If you are a collaborator and need to find investigations from other PIs, try replacing your PI's name in the URL with the name of PI of the investigation.

If either of these do not work, please feel free to contact us.

6.  AAA-StudyInfo

The AAA-StudyInfo files (in text or Excel) format contain a summary of the samples submitted for an investigation and any sequencing done for the samples.

Each sample is listed at least once. Since a sample may be sequenced in multiple lanes, a sample may be listed more than once, but each entry will have a different run or lane.

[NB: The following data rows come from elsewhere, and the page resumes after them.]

-- ==== Sys2Proof/Machine/Egress.lean ====
section
/-! DEFINITION. What the part sends to its peers and what it returns to its own sources: packets formed for an egress
(R417, R420), answers to arrived packets, data and completions returned to DMA channels, the CXL port and the Vylith
ingress (R82, R321, R447). -/
namespace Sys2Proof.Machine

/-- The part number (R406). -/
def partNo (s : State) : Nat := getF s pgSync F.SYNC_PARTID_PART

/-- The virtual channel of a packet type (R416): 0 REQ, 1 RSP, 2 ACC, 3 MGMT. A FENCE has a header on REQ and one on
ACC. -/
def vcOf (typ : Nat) : Nat := match typ with | 2 => 2 | 4 => 1 | 7 => 3 | _ => 0

/-- Flits of a packet (R416): the header and its payload. -/
def flitsOf (p : Pkt) : Nat := 1 + if p.typ = 7 then 0 else (p.payload.length + 255) / 256

/-- A packet of a type with every other field 0. -/
def blankPkt (typ dest src srcId : Nat) : Pkt where
  typ := typ
  dest := dest
  src := src
  srcId := srcId
  hops := 0
  cls := 0
  pa := 0
  tag := 0
  len := 0
  afmt := 0
  piece := 0
  value := 0
  counter := 0
  fenceNo := 0
  status := 0
  mgmtOp := 0
  completes := 0
  poison := []
  payload := []
  vc := vcOf typ
  reserved := false

/-- A packet given to the egress of a die; in FAULTED and in a job reset it accepts MGMT alone (R433, R483). -/
def toEgress (s : State) (die : Nat) (p : Pkt) : State :=
  if halted s && p.vc ≠ 3 then s else { s with egress := s.egress ++ [(die, p)] }

/-- The die of a port; keys from 16 on stand for the loopbacks of the dies. -/
def dieOfPort (s : State) (port : Nat) : Nat := if 16 ≤ port then port - 16 else s.member.portDie port

/-- The source identifier of an ingress virtual channel (R80). -/
def ingressSrc (port vc : Nat) : Nat := 0x4000 + min port 15 * 4 + vc

/-- The answer to an arrived packet: a completion (LEN 0), or the data of a read (R417, R420). -/
def answer (s : State) (q : InPkt) (status : Nat) (data : List Byte) (poison : List Bool) : State :=
  toEgress s (dieOfPort s q.port)
    { blankPkt 4 q.part (partNo s) q.srcId with
      pa := q.pa
      tag := q.tag
      len := data.length
      status := status
      completes := if data.isEmpty then q.typ else 0
      poison := poison
      payload := data }

/-- A packet recorded as being performed; answers its number. -/
def openIn (s : State) (port left : Nat) (p : Pkt) : Nat × State :=
  (s.nextIn, { s with
    inPkts := s.inPkts ++ [⟨s.nextIn, p.src, p.srcId, p.tag, port, p.typ, p.pa, p.len, left, [], 0⟩], nextIn := s.nextIn + 1 })

/-- Bytes of read pieces in address order. -/
def gathered (q : InPkt) : List Byte × List Bool :=
  let l := q.got.mergeSort (fun a b => a.1 ≤ b.1)
  let base := q.pa / 64 * 64
  let all := l.flatMap (fun x => x.2.1)
  let marks := l.flatMap (fun x => x.2.2)
  let d := (all.drop (q.pa - base)).take q.len
  (d, (List.range ((q.len + 63) / 64)).map (fun i =>
    (List.range 64).any (fun j => i * 64 + j < q.len && marks.getD ((q.pa - base + i * 64 + j) / 64) false)))

/-- One request or swath of an arrived packet performed; the last one sends the answer (R420). -/
def inDone (s : State) (id : Nat) (got : Option (Nat × List Byte × List Bool)) (status : Nat) : State :=
  match s.inPkts.find? (·.id = id) with
  | none => s
  | some q =>
    let q := { q with left := q.left - 1, got := q.got ++ got.toList, status := max q.status status }
    if q.left = 0 then
      let s := { s with inPkts := s.inPkts.filter (·.id ≠ id) }
      if q.typ = 3 then let (d, m) := gathered q; answer s q q.status d m else answer s q q.status [] []
    else { s with inPkts := s.inPkts.map (fun x => if x.id = id then q else x) }

/-- The completion release has isolated the stack of a CXL.mem request, by its DPA (R383, R392, R440): the completion waits. -/
def releaseIsolated (s : State) (dpa : Nat) : Bool := isolated s 0 102 (paStack (dpa + 2 ^ 31))

/-- A CXL.mem read completes, marked poisoned or not (R447, R454); the completion of a request that a reset of the CXL core
found in flight is discarded (R453): such a request carries 2^64 in its tag. -/
def cxlReadDone (s : State) (tag : Nat) (data : List Byte) (bad : Bool) : State :=
  if 2 ^ 64 ≤ tag then s
  else if releaseIsolated s tag then { s with cxl := { s.cxl with unsent := s.cxl.unsent ++ [(false, tag, data, bad)] } }
  else
    let s := bumpF (s.emit (.cxlRead tag data bad)) pgCxl F.CXL_RDCOUNT
    if bad then event (bumpF s pgCxl F.CXL_POISON_OUT) pgCxl 3 else s

/-- A CXL.mem write completes (R453, R454). -/
def cxlWriteDone (s : State) (tag : Nat) : State :=
  if 2 ^ 64 ≤ tag then s
  else if releaseIsolated s tag then { s with cxl := { s.cxl with unsent := s.cxl.unsent ++ [(true, tag, [], false)] } }
  else bumpF (s.emit (.cxlWrite tag)) pgCxl F.CXL_WRCOUNT

/-- Read data taken by a source: poison in what a Uzoid core loads bites (R125). -/
def uzoidLoad (s : State) (src : Nat) (pz : List Bool) : State :=
  if src / 4096 = 3 && hasDie s (src % 4096) && pz.any id then bite s (src % 4096) 0x01 0 0x1810 0 else s

/-- A piece of a control path's fetch comes back (R42). -/
def fetchCame (s : State) (no pa : Nat) (data : List Byte) (pz : List Bool) : State :=
  { s with fetches := s.fetches.map (fun f => if f.no = no then { f with left := f.left - pz.length, got := f.got ++ [(pa, data, pz)] } else f) }

/-- Read data returned to its source; the tags of the control paths' fetches lie above every other. -/
def returnRead (s : State) (r : Req) (data : List Byte) (pz : List Bool) : State :=
  let i := r.src % 4096
  match r.src / 4096 with
  | 0 =>
    if ((s.tile (i / 4)).ch (i % 4)).reads.any (·.tag = r.tag) then
      s.updTile (i / 4) (fun t => t.updCh (i % 4) (fun c => { c with rback := c.rback ++ [(r.tag, data, pz)] }))
    else s.emit (.readData r.src r.tag data pz)
  | 2 => cxlReadDone s r.tag data (pz.any id)
  | 4 =>
    if s.inPkts.any (·.id = r.tag) then inDone s r.tag (some (r.pa, data, pz)) 0 else s.emit (.readData r.src r.tag data pz)
  | _ =>
    if 2 ^ 64 ≤ r.tag then fetchCame s (r.tag - 2 ^ 64) r.pa data pz
    else uzoidLoad (s.emit (.readData r.src r.tag data pz)) r.src pz

/-- A write's completion returned to its source. -/
def returnWrite (s : State) (r : Req) : State :=
  let i := r.src % 4096
  match r.src / 4096 with
  | 0 =>
    if ((s.tile (i / 4)).ch (i % 4)).writes.contains r.tag then
      s.updTile (i / 4) (fun t => t.updCh (i % 4) (fun c => { c with wback := c.wback ++ [r.tag] }))
    else s.emit (.writeDone r.src r.tag)
  | 2 => cxlWriteDone s r.tag
  | 4 => if s.inPkts.any (·.id = r.tag) then inDone s r.tag none 0 else s.emit (.writeDone r.src r.tag)
  | _ => s.emit (.writeDone r.src r.tag)

end Sys2Proof.Machine
end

FASTQ and many other files are named by the run, lane, and barcode. This allows us to easily generate unambigious names that easily be linked back to a sample and other run meta data.

Here are the columns in the AAA-StudyInfo files.

7.  The Manual Folder

This folder contains the notes, commands, and extra data used to process the data for the investigation. We maintain these folders on a separate server in the UPenn Box system for easy sharing, editing, and version control. We then sync them into the website area when there are changes.

8.  The basic Folder

The basic folder is no longer considered a useful folder. Data in here is automatically deleted shortly after it is generated.

The basic folder contains files that hold the basic 'raw' sequence data, any trimming of adapter and/or low quality sequence as well as the alignments to one or more genomes. It also contains the visualization data that appears in the TessLA browser for this data, e.g., the USHP tracks. The contents of this directory have evolved over the time the NGSC has been open, so older experiments may have a slightly different set of files that new ones.

Practice Prior to 2017-12-15

Previous Practice

In the early years, 2009 to 2011 or so, Illumina's software did not produce FASTQ files and their alignment program, ELAND, did not produce BED or SAM/BAM files. Older investigations will therefor have a different set of directories and file types. The sequence files can be converted and the alignments can be converted or, better yet, re-aligned to produce data in current formats.

9.  The Analysis Folder

The Analysis folder contains all of the secondary analyses for an investigation. It is evolving as we add or alter pipelines.

HOMER

Files related to ChIP-Seq peak-calling using the HOMER tool.

RUM

Files related to RNA-Seq alignment and quantification using the RUM package. Folders generally correspond to individual run/lane/barcodes, perhaps with different alignment protocols.

bs_seeker

Files related to BIS-Seq alignment and quantification. Folders generally correspond to individual run/lane/barcodes, perhaps with different alignment protocols. The will also be folders that correspond to samples as for whole-genome sequencing a large number of lanes are required for good coverage.

ReadRedundancy

Statistics about the level of read duplication in samples.

TargetGenes

Files that connect genome features, usually ChIP-Seq peaks, to nearby genes.

DiffExp

Files related to differential-expression analysis of RNA-Seq experiments. Each folder corresponds to one or more comparisons with a particular set of data and/or analysis parameters. Often there will be a folder with a preliminary analysis, and another with bad samples left out and/or a specific set of comparisons.